▶ **Task details**:
Word for word, reproduce each of the entries.

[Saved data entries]
-- ==== Sys2Proof/Machine/State.lean ====
section
/-! DEFINITION. The state of the block as plain data: a field die and the host gate of its package (R2), the
command queue, and the state right after power-on reset (R461, R468, R489). Sparse stores are lists of key and
value in rising key order without default entries. -/

namespace Sys2Proof.Machine

/-- A sparse table: keys strictly rising, no entry equal to what an unlisted key reads as. -/
abbrev Tbl (α : Type) := List (Nat × α)

/-- What the block drives at its ports during one command (R516, R520 to R534). -/
inductive PortOut where
  | reg (via : Via) (rdata : Word) (err : Option Nat)                 -- a register response, err the cause of R480
  | mw (w : Writer) (refused : Bool) (reason : Nat)                   -- an answer to a message write (R524)
  | act (r : Nat) (addr : BitVec 16) (wdata : Word) (wr rd imm commit flush : Bool)   -- segment pins (R525)
  | slot (p : Nat) (levels : List (List Int))                         -- a slot of port p, by lane and symbol (R250)
  | bar (d : Side) (blocks : List (BitVec 40))                        -- the blocks of a side's four lanes (R369)
  | mpWrite (trace : Bool) (addr : Nat) (words : List Word) (rlx ns : Bool) (cache : BitVec 2)   -- R527
  | mpRead (addr : Nat) (rlx ns : Bool) (cache : BitVec 2)            -- a refill read (R527)
  | ring (w : Nat) (addr : Nat) (words : List Word) (pasid : Option (BitVec 20)) (rlx ns : Bool) (cache : BitVec 2)
  | msix (w : Nat) (vec : Nat)                                        -- an MSI-X write (R407, R529)
  | ld (cmd area addr : Nat) (wdata : Word)   -- a loader port command in a flash area, by its word there (R357, R530)
deriving DecidableEq, Repr

/-- The signals the surroundings hold (R364, R508, R512, R519, R521). -/
structure Pins where
  idPkg : BitVec 3 := 0
  idDie : BitVec 2 := 0
  rdpLevel : BitVec 2 := 0
  rdpErase : Bool := false
  testEn : Bool := false
  bscMode : Bool := false
  capIn : Tbl Bool := []            -- the levels of cap_in as sampled (R44, R189)
  mfault : BitVec 16 := 0
deriving DecidableEq, Repr

/-- Deep sleep (R459, R460). -/
inductive Sleep where
  | awake | entering | asleep | waking
deriving DecidableEq, Repr

/-- System time, captures and the time exchanges (R175 to R192, R208, R459). -/
structure TimeS where
  now : Tick := 0
  running : Bool := false
  sleep : Sleep := .awake
  pwrSleep : Bool := false
  tA : Tick := 0
  latch : Tbl Word := []            -- key: 16 * key of the high word + master (R177, R190, R449)
  units : Tbl Bool := []            -- 0 crossbar, 1 + r region r, 5 + k cluster k: loaded (R176)
  captures : Tbl Tick := []
  capPend : List (Nat × Tick) := []   -- captures whose second-stage cycle has not ended: input and stamp (R189, R191)
  t1 : Tbl (BitVec 64) := []        -- stamps of requests sent, by port, in 1/16 tick (R183)
  waiting : Tbl Bool := []          -- a request is out on the port
  lastStart : Option Tick := none   -- the last exchange began, none since start-up or the wake (R183, R211)
  lastDone : Tick := 0
  exchanged : Bool := false         -- an exchange has completed since start-up
  wakeSync : Bool := false          -- a wake sync is owed (R211)
  wakeHold : Bool := false          -- thaws wait for it (R211)
  sleptFrom : Tick := 0             -- E_k before the sleep (R210)
  sleptNum : BitVec 32 := 0
  sleptPrev : Tick := 0             -- E_(k-1) before the sleep (R540)
  lastTrim : Tick := 0
  slew : Int := 0                   -- phase still to slew, in 1/16 tick (R184)
  rateAcc : Int := 0                -- phase that TIME_RATE has gathered since the last exchange, in 2^-32 tick (R184)
  barT1 : Option (BitVec 64) := none
  lastBar : Tick := 0
  barStep : Bool := true            -- the next TIME_TRIM steps (R387)
deriving DecidableEq, Repr

/-- The epochs of the die (R193 to R195, R540). -/
structure EpochS where
  num : BitVec 32 := 0
  start : Tick := 0
  prev : Tick := 0
  short : Option Tick := none       -- a period write has cut the epoch: the start of the next thaw (R195)
deriving DecidableEq, Repr

/-- An event in a latch (R47, R69, R91). -/
structure Latched where
  stamp : Tick
  payload : BitVec 16
  typ : BitVec 6
  win : BitVec 32                   -- the epoch to whose window the stamp belongs (R67, R540)
  ready : Bool                      -- offerable (R69)
  counted : Bool                    -- its first refusal has been counted (R91)
deriving DecidableEq, Repr

/-- Wired inputs, their latches and those of internal sources (R42 to R49, R66). -/
structure SrcS where
  levels : Tbl Bool := []
  stamps : Tbl Tick := []
  bundles : Tbl (BitVec 16) := []
  latch : Tbl (Option Latched) := []
  marks : Tbl (Option (BitVec 16 × BitVec 6)) := []   -- thaw-pending marks of wired sources: payload and type (R203)
deriving DecidableEq, Repr

/-- What a combiner cell holds besides its record (R53 to R55, R58, R59). -/
structure CellRun where
  ins : BitVec 6 := 0               -- input values of its last evaluation
  f : Bool := false                 -- f of its last evaluation
  fStamp : Tick := 0                -- the stamp f took when it last changed (R54)
  fresh : Bool := true              -- no evaluation since the S0 copy (R59)
  count : BitVec 8 := 0
  lat : Bool := false
  out : Bool := false
  stamp : Tick := 0
  pay : BitVec 16 := 0
  mark : Bool := false              -- thaw-pending mark (R58)
  markStamp : Tick := 0
  markIns : BitVec 6 := 0
deriving DecidableEq, Repr

/-- The Yarrow array: structure words of the four groups (R329, R332) and the cells' run state. -/
structure YarS where
  words : Tbl Word := []            -- 768 * r + structure word
  run : Tbl CellRun := []
deriving DecidableEq, Repr

/-- The place a passing offer reserves (R218). -/
inductive Place where
  | none
  | lane (u : Nat)                  -- a lane entry of the unit, already taken by the A0 message
  | buf (key : Nat)                 -- an entry of crossbar buffer key = 3 * input + class
  | staging (i : Nat)
deriving DecidableEq, Repr

/-- An offer between A0 and the accept point (R79, R82, R83, R85). -/
structure Offer where
  msg : Msg
  writer : Option Writer
  a0 : Tick
  recs : Nat                        -- Firn records reserved and not yet written
  idx : Option Nat                  -- the event record, once written
  ack : Bool                        -- the local acknowledgement has been written
  partner : Option (BitVec 5)
  partnerAck : Bool
  place : Place
  need : List (BitVec 12)           -- destinations whose completion the record awaits
  early : List (BitVec 12 × BitVec 5)   -- completions reported before the accept point, and the die (R105)
deriving DecidableEq, Repr

/-- A write in a message-write channel (R60, R63, R524). -/
structure WriteReq where
  writer : Writer
  vec : BitVec 12
  payload : BitVec 16
  stamp : Option Tick               -- none while it waits for the end of a thaw (R84, R470)
  win : BitVec 32                   -- the epoch in which it was stamped (R100)
deriving DecidableEq, Repr

/-- A remote write that waits in its channel (R92). -/
structure RemoteWait where
  writer : Writer
  target : BitVec 5
  vec : BitVec 12
  payload : BitVec 16
deriving DecidableEq, Repr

▶ **Output for this exercise**:
-- ==== Sys2Proof/Machine/State.lean ====
section
/-! DEFINITION. The state of the block as plain data: a field die and the host gate of its package (R2), the
command queue, and the state right after power-on reset (R461, R468, R489). Sparse stores are lists of key and
value in rising key order without default entries. -/

namespace Sys2Proof.Machine

/-- A sparse table: keys strictly rising, no entry equal to what an unlisted key reads as. -/
abbrev Tbl (α : Type) := List (Nat × α)

/-- What the block drives at its ports during one command (R516, R520 to R534). -/
inductive PortOut where
  | reg (via : Via) (rdata : Word) (err : Option Nat)                 -- a register response, err the cause of R480
  | mw (w : Writer) (refused : Bool) (reason : Nat)                   -- an answer to a message write (R524)
  | act (r : Nat) (addr : BitVec 16) (wdata : Word) (wr rd imm commit flush : Bool)   -- segment pins (R525)
  | slot (p : Nat) (levels : List (List Int))                         -- a slot of port p, by lane and symbol (R250)
  | bar (d : Side) (blocks : List (BitVec 40))                        -- the blocks of a side's four lanes (R369)
  | mpWrite (trace : Bool) (addr : Nat) (words : List Word) (rlx ns : Bool) (cache : BitVec 2)   -- R527
  | mpRead (addr : Nat) (rlx ns : Bool) (cache : BitVec 2)            -- a refill read (R527)
  | ring (w : Nat) (addr : Nat) (words : List Word) (pasid : Option (BitVec 20)) (rlx ns : Bool) (cache : BitVec 2)
  | msix (w : Nat) (vec : Nat)                                        -- an MSI-X write (R407, R529)
  | ld (cmd area addr : Nat) (wdata : Word)   -- a loader port command in a flash area, by its word there (R357, R530)
deriving DecidableEq, Repr

/-- The signals the surroundings hold (R364, R508, R512, R519, R521). -/
structure Pins where
  idPkg : BitVec 3 := 0
  idDie : BitVec 2 := 0
  rdpLevel : BitVec 2 := 0
  rdpErase : Bool := false
  testEn : Bool := false
  bscMode : Bool := false
  capIn : Tbl Bool := []            -- the levels of cap_in as sampled (R44, R189)
  mfault : BitVec 16 := 0
deriving DecidableEq, Repr

/-- Deep sleep (R459, R460). -/
inductive Sleep where
  | awake | entering | asleep | waking
deriving DecidableEq, Repr

/-- System time, captures and the time exchanges (R175 to R192, R208, R459). -/
structure TimeS where
  now : Tick := 0
  running : Bool := false
  sleep : Sleep := .awake
  pwrSleep : Bool := false
  tA : Tick := 0
  latch : Tbl Word := []            -- key: 16 * key of the high word + master (R177, R190, R449)
  units : Tbl Bool := []            -- 0 crossbar, 1 + r region r, 5 + k cluster k: loaded (R176)
  captures : Tbl Tick := []
  capPend : List (Nat × Tick) := []   -- captures whose second-stage cycle has not ended: input and stamp (R189, R191)
  t1 : Tbl (BitVec 64) := []        -- stamps of requests sent, by port, in 1/16 tick (R183)
  waiting : Tbl Bool := []          -- a request is out on the port
  lastStart : Option Tick := none   -- the last exchange began, none since start-up or the wake (R183, R211)
  lastDone : Tick := 0
  exchanged : Bool := false         -- an exchange has completed since start-up
  wakeSync : Bool := false          -- a wake sync is owed (R211)
  wakeHold : Bool := false          -- thaws wait for it (R211)
  sleptFrom : Tick := 0             -- E_k before the sleep (R210)
  sleptNum : BitVec 32 := 0
  sleptPrev : Tick := 0             -- E_(k-1) before the sleep (R540)
  lastTrim : Tick := 0
  slew : Int := 0                   -- phase still to slew, in 1/16 tick (R184)
  rateAcc : Int := 0                -- phase that TIME_RATE has gathered since the last exchange, in 2^-32 tick (R184)
  barT1 : Option (BitVec 64) := none
  lastBar : Tick := 0
  barStep : Bool := true            -- the next TIME_TRIM steps (R387)
deriving DecidableEq, Repr

/-- The epochs of the die (R193 to R195, R540). -/
structure EpochS where
  num : BitVec 32 := 0
  start : Tick := 0
  prev : Tick := 0
  short : Option Tick := none       -- a period write has cut the epoch: the start of the next thaw (R195)
deriving DecidableEq, Repr

/-- An event in a latch (R47, R69, R91). -/
structure Latched where
  stamp : Tick
  payload : BitVec 16
  typ : BitVec 6
  win : BitVec 32                   -- the epoch to whose window the stamp belongs (R67, R540)
  ready : Bool                      -- offerable (R69)
  counted : Bool                    -- its first refusal has been counted (R91)
deriving DecidableEq, Repr

/-- Wired inputs, their latches and those of internal sources (R42 to R49, R66). -/
structure SrcS where
  levels : Tbl Bool := []
  stamps : Tbl Tick := []
  bundles : Tbl (BitVec 16) := []
  latch : Tbl (Option Latched) := []
  marks : Tbl (Option (BitVec 16 × BitVec 6)) := []   -- thaw-pending marks of wired sources: payload and type (R203)
deriving DecidableEq, Repr

/-- What a combiner cell holds besides its record (R53 to R55, R58, R59). -/
structure CellRun where
  ins : BitVec 6 := 0               -- input values of its last evaluation
  f : Bool := false                 -- f of its last evaluation
  fStamp : Tick := 0                -- the stamp f took when it last changed (R54)
  fresh : Bool := true              -- no evaluation since the S0 copy (R59)
  count : BitVec 8 := 0
  lat : Bool := false
  out : Bool := false
  stamp : Tick := 0
  pay : BitVec 16 := 0
  mark : Bool := false              -- thaw-pending mark (R58)
  markStamp : Tick := 0
  markIns : BitVec 6 := 0
deriving DecidableEq, Repr

/-- The Yarrow array: structure words of the four groups (R329, R332) and the cells' run state. -/
structure YarS where
  words : Tbl Word := []            -- 768 * r + structure word
  run : Tbl CellRun := []
deriving DecidableEq, Repr

/-- The place a passing offer reserves (R218). -/
inductive Place where
  | none
  | lane (u : Nat)                  -- a lane entry of the unit, already taken by the A0 message
  | buf (key : Nat)                 -- an entry of crossbar buffer key = 3 * input + class
  | staging (i : Nat)
deriving DecidableEq, Repr

/-- An offer between A0 and the accept point (R79, R82, R83, R85). -/
structure Offer where
  msg : Msg
  writer : Option Writer
  a0 : Tick
  recs : Nat                        -- Firn records reserved and not yet written
  idx : Option Nat                  -- the event record, once written
  ack : Bool                        -- the local acknowledgement has been written
  partner : Option (BitVec 5)
  partnerAck : Bool
  place : Place
  need : List (BitVec 12)           -- destinations whose completion the record awaits
  early : List (BitVec 12 × BitVec 5)   -- completions reported before the accept point, and the die (R105)
deriving DecidableEq, Repr

/-- A write in a message-write channel (R60, R63, R524). -/
structure WriteReq where
  writer : Writer
  vec : BitVec 12
  payload : BitVec 16
  stamp : Option Tick               -- none while it waits for the end of a thaw (R84, R470)
  win : BitVec 32                   -- the epoch in which it was stamped (R100)
deriving DecidableEq, Repr

/-- A remote write that waits in its channel (R92). -/
structure RemoteWait where
  writer : Writer
  target : BitVec 5
  vec : BitVec 12
  payload : BitVec 16
deriving DecidableEq, Repr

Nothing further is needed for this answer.